(Collected data entries)
# # #
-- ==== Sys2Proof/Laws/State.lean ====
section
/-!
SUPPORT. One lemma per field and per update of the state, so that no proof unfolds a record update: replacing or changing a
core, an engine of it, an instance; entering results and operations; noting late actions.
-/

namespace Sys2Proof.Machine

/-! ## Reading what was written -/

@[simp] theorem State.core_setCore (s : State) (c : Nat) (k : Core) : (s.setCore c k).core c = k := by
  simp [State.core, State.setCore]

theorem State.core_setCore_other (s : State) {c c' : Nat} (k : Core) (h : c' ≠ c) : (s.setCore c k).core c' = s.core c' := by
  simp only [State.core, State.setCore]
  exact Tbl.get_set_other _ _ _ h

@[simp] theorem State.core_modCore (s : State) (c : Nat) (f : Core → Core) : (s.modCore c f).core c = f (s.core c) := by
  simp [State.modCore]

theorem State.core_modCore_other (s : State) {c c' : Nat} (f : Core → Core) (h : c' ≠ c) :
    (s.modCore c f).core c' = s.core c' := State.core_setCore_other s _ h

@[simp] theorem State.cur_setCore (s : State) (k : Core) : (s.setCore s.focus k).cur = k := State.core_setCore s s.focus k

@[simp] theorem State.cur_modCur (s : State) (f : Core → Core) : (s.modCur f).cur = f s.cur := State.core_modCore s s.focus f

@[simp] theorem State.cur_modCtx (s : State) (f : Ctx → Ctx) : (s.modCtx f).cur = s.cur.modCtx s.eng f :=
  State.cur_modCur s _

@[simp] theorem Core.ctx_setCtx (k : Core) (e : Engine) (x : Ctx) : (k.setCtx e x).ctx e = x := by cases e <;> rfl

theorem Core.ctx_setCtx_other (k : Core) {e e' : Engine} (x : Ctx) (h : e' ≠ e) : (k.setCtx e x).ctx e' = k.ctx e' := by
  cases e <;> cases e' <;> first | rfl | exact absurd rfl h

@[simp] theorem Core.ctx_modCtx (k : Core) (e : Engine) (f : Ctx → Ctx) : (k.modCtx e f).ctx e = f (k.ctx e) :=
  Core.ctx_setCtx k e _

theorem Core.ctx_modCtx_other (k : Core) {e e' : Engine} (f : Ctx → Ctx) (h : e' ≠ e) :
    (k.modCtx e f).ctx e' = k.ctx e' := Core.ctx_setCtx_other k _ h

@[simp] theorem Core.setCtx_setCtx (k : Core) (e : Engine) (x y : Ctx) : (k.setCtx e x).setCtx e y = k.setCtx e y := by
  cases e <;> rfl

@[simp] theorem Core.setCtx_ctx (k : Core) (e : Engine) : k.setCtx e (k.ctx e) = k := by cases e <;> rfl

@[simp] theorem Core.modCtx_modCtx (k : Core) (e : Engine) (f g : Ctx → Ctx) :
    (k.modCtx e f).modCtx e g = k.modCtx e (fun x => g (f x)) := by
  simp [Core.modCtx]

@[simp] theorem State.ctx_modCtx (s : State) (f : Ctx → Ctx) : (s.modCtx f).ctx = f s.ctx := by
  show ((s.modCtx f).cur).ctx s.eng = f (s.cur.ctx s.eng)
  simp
# # #
● **ASSIGNED TASK**:
Your task is to transcribe exactly the lines from the one with "cases e <;> cases" through the end of the data, both included, and nothing besides.

● **ANSWER SPACE**:
  cases e <;> cases e' <;> first | rfl | exact absurd rfl h

@[simp] theorem Core.ctx_modCtx (k : Core) (e : Engine) (f : Ctx → Ctx) : (k.modCtx e f).ctx e = f (k.ctx e) :=
  Core.ctx_setCtx k e _

theorem Core.ctx_modCtx_other (k : Core) {e e' : Engine} (f : Ctx → Ctx) (h : e' ≠ e) :
    (k.modCtx e f).ctx e' = k.ctx e' := Core.ctx_setCtx_other k _ h

@[simp] theorem Core.setCtx_setCtx (k : Core) (e : Engine) (x y : Ctx) : (k.setCtx e x).setCtx e y = k.setCtx e y := by
  cases e <;> rfl

@[simp] theorem Core.setCtx_ctx (k : Core) (e : Engine) : k.setCtx e (k.ctx e) = k := by cases e <;> rfl

@[simp] theorem Core.modCtx_modCtx (k : Core) (e : Engine) (f g : Ctx → Ctx) :
    (k.modCtx e f).modCtx e g = k.modCtx e (fun x => g (f x)) := by
  simp [Core.modCtx]

@[simp] theorem State.ctx_modCtx (s : State) (f : Ctx → Ctx) : (s.modCtx f).ctx = f s.ctx := by
  show ((s.modCtx f).cur).ctx s.eng = f (s.cur.ctx s.eng)
  simp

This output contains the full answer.